As a practical matter, that meant that a wide range of use cases didn’t work. GPT-4 would lack the proper context. In terms of much of mundane utility, this would often destroy most or all of the value proposition. For many practical purposes, at least for now, I instead use Perplexity or Bard.
That means that GPT-4 is going to be able to browse the internet directly, and also use a variety of websites, with the first plug-ins coming from Expedia, FiscalNote, Instacart, KAYAK, Klarna, Milo, OpenTable, Shopify, Slack, Speak, Zapier and Wolfram. Wolfram means Can Do Math. There’s also a Python code interpreter.
Already that’s some exciting stuff. Zapier gives it access to your data to put your stuff into context.
Also there’s over 80 secret plug-ins already, that can be revealed by removing a specific parameter from an API call. And you can use them, there are only client-side checks stopping you. Sounds secure.
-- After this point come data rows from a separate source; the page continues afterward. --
-- ==== Sys2Proof/Machine/Attempt.lean ====
section
/-! DEFINITION. The attempts of the Ibex ladder (R193-R208): what a command needs, rungs 1 to 4, and physical passes. -/
namespace Sys2Proof.Machine

/-! ### What a command needs (R193, R201) -/

/-- Items up to the `n`-th record. -/
def toRecord : Nat → List (Item × Nat) → List (Item × Nat)
  | _, [] => []
  | 0, _ => []
  | n + 1, e :: r => e :: (if e.1 = .mark then toRecord (n + 1) r else toRecord n r)

/-- The items of the partition in use that a command in progress goes over. Log entry: 51 (DEDUCED). -/
def State.reach (s : State) (c : Cmd) : List (Item × Nat) :=
  let p := c.port
  let k := (s.cart p).posPart
  let ahead := (s.items p k).drop (s.cart p).index
  if c.opc = Opc.read then (toRecord (leAt c.entry 16 2) ahead).takeWhile fun e => decide (e.1 ≠ .mark)
  else if c.opc = Opc.verify then if wbit (byteAt c.entry 18) 0 then ahead else toRecord (leAt c.entry 16 2 - c.items) ahead
  else if c.opc = Opc.load then if (s.cart p).loaded ∧ k = 0 then s.locatePassed p 0 0 0 else []
  else if c.opc = Opc.locate then if leAt c.entry 17 1 % 16 = k then s.locatePassed p k (leAt c.entry 16 1) (leAt c.entry 24 6) else []
  else if c.opc = Opc.space then s.spacePassed p (signed 32 (leAt c.entry 20 4)) (decide (leAt c.entry 16 1 = 1))
  else []

/-- A command of the port needs a record of the dataset (R193). -/
def State.needs (s : State) (p q : Nat) : Bool :=
  s.qe.cmds.any fun c => decide (c.port = p) && c.begun && c.outcome.isNone
    && (s.reach c).any fun e =>
      let lo := if c.opc = Opc.read ∨ c.opc = Opc.verify then s.firstRead p (s.cart p).posPart e else firstSeq e
      decide (lo ≤ q ∧ q ≤ e.2)

/-- The dataset is staged for a run that waits at rung 4 (R201). -/
def State.stagedFor4 (s : State) (p q : Nat) : Bool :=
  (s.rd p).runs.any fun r => decide (r.rung = 4) && !r.staged && match s.spanOf p (r.seqs.headD 0) with
    | some span => span.contains q
    | none => false

/-! ### Moving up the rungs (R193-R195, R204, R207) -/

/-- Bit k of RUNG_EN. -/
def State.rungOn (s : State) (k : Nat) : Bool := wbit s.ix.ctrl k

/-- The run of a trace number. -/
def State.run? (s : State) (p id : Nat) : Option Run := (s.rd p).runs.find? fun r => r.traceId == id

/-- Record the same result for every dataset of a run still in the ladder. -/
def noteAll (p id rung result pass : Nat) (s : State) : State :=
  match s.run? p id with
  | none => s
  | some r =>
    modRun p id (fun x => (s.inRun p r).foldl (fun y d =>
      y.note (attemptEntry rung result pass r.injected false d.seq d.failed.length d.failed.length r.entrySpd 0)) x) s

/-- The coefficients that a rung-6 pass uses, those of its wrap's direction (R101), take the default in the lanes of a port (R203).
Log entry: 52 (DEDUCED). -/
def retrainLanes (p id : Nat) (s : State) : State :=
  match s.run? p id with
  | none => s
  | some r =>
    let rev := wrapRev (s.passWrap p r)
    forEach (s.slicesOf p) (fun n t => t.modSlice n fun v =>
      (List.range 64).foldl (fun u l => u.setLane l { u.lane l with
        eqFwd := if rev then (u.lane l).eqFwd else eqDefault,
        eqRev := if rev then eqDefault else (u.lane l).eqRev }) v) s

/-- An attempt at rung 1 or 2 begins on a dataset (R195-R198, R211, R212): captures in slices that run no offline decode are freed, the others
begin their trials. Log entry: 50 (DEDUCED). -/
def beginDecodes (p seq k : Nat) (s : State) : State :=
  match (s.rd p).ds? seq with
  | none => s
  | some d =>
    let off (e : CapRow) : Bool := !wbit (s.slice e.slice).ctrl 0
    let cfg := s.ix.decodeCfg
    let left := d.caps.filter fun e => !off e
    let s := freeCaptures (d.capsOf off) s
    modRdDs p seq (fun x => { x with
      rowsIn := d.failed.length, cfg := cfg, tried := !left.isEmpty, barred := d.barred || d.caps.any off, caps := left.map fun e => e.beginRung cfg k }) s

/-- Rows of a run's datasets that have no capture skip rungs 1 and 2 (R212, R213). -/
def skipRows (p id : Nat) (ds : List RdDataset) (s : State) : State :=
  let n := ds.foldl (fun n d => n + (d.noCap.filter fun r => d.failed.contains r).length) 0
  if n = 0 then s
  else raise .ix Cause.ixNocapSkip
    (modRun p id (fun r => { r with noCapSkip := true }) { s with ix := { s.ix with skipped := s.ix.skipped + word n } })

/-- Rung 4 reads on: the head is aimed at the wrap of the first dataset of a span that has not been read, on the way or behind (R201). -/
def aimSpan (p : Nat) (span : List Nat) (s : State) : State :=
  match (span.find? fun q => match (s.rd p).ds? q with | some d => !d.decoded | none => true).bind (s.chainDs p) with
  | some d => if d.wrap = (s.cart p).wrap then s else aimAt p d.wrap s
  | none => s

/-- What a run does as it comes to rung `k`: decodes begin, or a physical pass (R195-R197, R203, R206). Datasets that no command needs leave
before a physical rung (R201). Log entries: 51 (DEDUCED), 52 (DEDUCED). -/
def startRung (p id k : Nat) (s : State) : State :=
  match s.run? p id with
  | none => s
  | some r =>
    let ds := s.inRun p r
    let s := modRun p id (fun r => { r with rung := k, pass := 1 }) s
    if k ≤ 2 then ds.foldl (fun t d => beginDecodes p d.seq k t) (if k = 1 ∨ !s.rungOn 1 then skipRows p id ds s else s)
    else if k = 4 then
      match s.spanOf p (r.seqs.headD 0) with
      | some span => aimSpan p span s
      | none => s
    else if 5 ≤ k then
      if !(ds.any fun d => s.needs p d.seq) then endRun p r 3 s
      else
        let s := ds.foldl (fun t d => if s.needs p d.seq then t else leaveLadder p d.seq t) s
        let s := raiseIf (decide (k = 5)) .ix Cause.ixPhysical s
        let joins := (s.rd p).runs.any fun x => x.traceId != id && decide (x.rung = k) && decide (x.pass = 1)
        let s := if !joins && ((s.rd p).physicalRun.any fun x => x.traceId == id) then aimPort p s else s
        if k = 6 then retrainLanes p id s else s
    else s

/-- A run goes to rung `k`, past those that are disabled, and past rung 4 where the datasets have no closed span; past rung 7 it ends
unrecovered (R195, R207). Log entry: 51 (DEDUCED). -/
def enterRung (fuel p id k : Nat) (s : State) : State :=
  match fuel, s.run? p id with
  | n + 1, some r =>
    if 7 < k then endRun p r 1 s
    else if !s.rungOn k then enterRung n p id (k + 1) (noteAll p id k 6 (if 4 ≤ k then 1 else 0) s)
    else if k = 4 ∧ (s.spanOf p (r.seqs.headD 0)).isNone then enterRung n p id 5 (noteAll p id 4 4 1 s)
    else startRung p id k s
  | _, _ => s

/-- A run ends at the attempt boundary it stands at: it is aborted, or has lasted TIME_LIMIT (R207, R209). -/
def State.runOver (s : State) (p id : Nat) : Bool :=
  match s.run? p id with
  | some r => r.aborting || decide (r.startAt + s.ix.limitCc ≤ s.now)
  | none => false

/-- At an attempt boundary the run goes on to the rung after `k`, unless it ends there. -/
def nextRung (p id k : Nat) (s : State) : State := if s.runOver p id then s else enterRung 9 p id (k + 1) s

/-- Every run of the port all of whose datasets have left ends: recovered, or aborted where its command was (R207-R209). -/
def settleRuns (p : Nat) (s : State) : State :=
  (s.rd p).runs.foldl (fun t r => if (t.inRun p r).isEmpty then endRun p r (if r.aborting then 3 else 0) t else t) s

/-- At an attempt boundary a run ends that is aborted, or has lasted TIME_LIMIT (R207, R209). -/
def checkLimit (p id : Nat) (s : State) : State :=
  match s.run? p id with
  | none => s
  | some r =>
    if r.aborting then endRun p r 3 s
    else if r.startAt + s.ix.limitCc ≤ s.now then endRun p r 2 s else s

/-- A run begins for a dataset (R194): C2_FIRST counts where rung 3 is enabled. Log entry: 51 (DEDUCED). -/
def startRun (p : Nat) (d : RdDataset) (staged : Bool) (s : State) : State :=
  let id := s.ix.nextTrace
  let few (i : Nat) : Bool := decide ((d.erasures i).length ≤ 8 - 2 * s.ix.errMax)
  let first := wbit s.ix.ctrl 0 && wbit s.ix.ctrl 3 && !d.synBad && few 0 && few 1
  let run : Run := {
    traceId := id, seqs := [d.seq], part := (s.cart p).posPart, rung := if d.synBad ∨ first then 3 else 1,
    startAt := s.now, injected := d.injected, rowsOnEntry := d.failed.length, entrySpd := s.effSpd p, c2First := first, staged := staged }
  let s := modRdDs p d.seq (fun x => { x with inLadder := true }) s
  let s := s.modRd p fun v => { v with runs := v.runs ++ [run] }
  let s : State := { s with ix := { s.ix with nextTrace := (id + 1) % 65536, runs := s.ix.runs + 1 } }
  let s := if d.injected then s else s.modHealth p fun h => { h with runs := satInc 32 h.runs 1 }
  enterRung 9 p id run.rung s

/-! ### Rungs 1 and 2 (R195-R198) -/

/-- The code of the attempt that ends at rung 1 or 2 (R195, R211). -/
def decodesResult (d : RdDataset) : Nat :=
  if d.failed.length < d.rowsIn then attemptResult d.rowsIn d.failed.length
  else if d.tried then 2 else if d.barred then 6 else 3

/-- The end of an attempt at rung 1 or 2, once no capture has a trial left: rows that converged have joined the dataset (R194, R196-R198).
A dataset with no failed row left goes on to rung 3 where its syndromes are not zero. Log entry: 50 (DEDUCED). -/
def redecode (p id rung : Nat) (d : RdDataset) (s : State) : State :=
  if d.caps.any fun e => !e.done then s
  else
    let result := decodesResult d
    let s := modRun p id (fun r => ({ r with top := if result ≤ 2 then max r.top rung else r.top }).note
      (attemptEntry rung result 0 r.injected false d.seq d.rowsIn d.failed.length r.entrySpd 0)) s
    if d.sound then recoverDs p d.seq s
    else if d.failed.isEmpty then nextRung p id 2 s
    else nextRung p id rung s

/-! ### Rung 3 (R199, R200) -/

/-- C2 on one dataset: the interleaves that succeed have their rows repaired; recovered when both do (R199). An injected failure repairs
nothing (R210). -/
def c2Decode (p id : Nat) (d : RdDataset) (s : State) : State :=
  let w0 := d.c2Leaf 0 s.ix.errMax
  let w1 := d.c2Leaf 1 s.ix.errMax
  let r := candidate 6 p 0 (w0.isNone || w1.isNone) s
  let s := r.2
  let h := s.tracks p
  let e := if r.1 then d else (d.repairLeaf h 0 w0).repairLeaf h 1 w1
  let done := !r.1 && w0.isSome && w1.isSome
  let s := modRdDs p d.seq (fun x => { x with failed := e.failed, rows := e.rows }) s
  let s := modRun p id (fun u =>
    let u := { u with injected := u.injected || r.1, top := max u.top 3 }
    u.note (attemptEntry 3 (if done then 0 else if e.failed.length < d.failed.length then 1 else 2) 0 u.injected false d.seq
      d.failed.length e.failed.length u.entrySpd 0)) s
  if done then recoverDs p d.seq s else s

/-- A dataset is in the ladder. -/
def State.inLadder (s : State) (p q : Nat) : Bool := match (s.rd p).ds? q with | some d => d.inLadder | none => false

/-- Rung 3 as an attempt: first under C2_FIRST, else in its turn (R194, R199). -/
def rung3 (p : Nat) (run : Run) (d : RdDataset) (s : State) : State :=
  let id := run.traceId
  let s := c2Decode p id d s
  if run.c2First then
    let s := modRun p id (fun r => { r with c2First := false }) s
    if s.inLadder p d.seq then nextRung p id 0 s
    else modRun p id (fun r =>
      (r.note (attemptEntry 1 5 0 r.injected false d.seq 0 0 r.entrySpd 0)).note
        (attemptEntry 2 5 0 r.injected false d.seq 0 0 r.entrySpd 0)) s
  else if s.inLadder p d.seq then nextRung p id 3 s else s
We continue to build everything related to AI in Python, almost as if we want to die, get our data stolen and generally not notice that the code is bugged and full of errors. Also there’s that other little issue that happened recently. Might want to proceed with caution.
(I happen to think they’re also downplaying the other risks even more, but hey.)
Perhaps this wasn’t thought out as carefully as we might like. Which raises a question.
So, About That Commitment To Safety and Moving Slowly And All That
That’s all obviously super cool and super useful. Very exciting. What about safety?
Well, we start off by having everyone to write their instructions in plain English and let the AIs figure it out, because in addition to being super fast, that’s the way to write secure code that does what everyone wants that is properly unit tested and fails gracefully and doesn’t lead to any doom loops whatsoever.
Also one of the apps in the initial batch is Zapier, which essentially hooks GPT up to all your private information and accounts and lets it do whatever it wants. Sounds safe.
No, no, that’s not fair, they are concerned about safety, look, concern, right here.
At the same time, there’s a risk that plugins could increase safety challenges by taking harmful or unintended actions, increasing the capabilities of bad actors who would defraud, mislead, or abuse others.
I mean, yes, you don’t say, having the ability to access the internet directly and interface with APIs does seem like the least safe possible option. I mean, I get why you’d do that, there’s tons of value here, but let’s not kid ourselves. So, what’s the deal?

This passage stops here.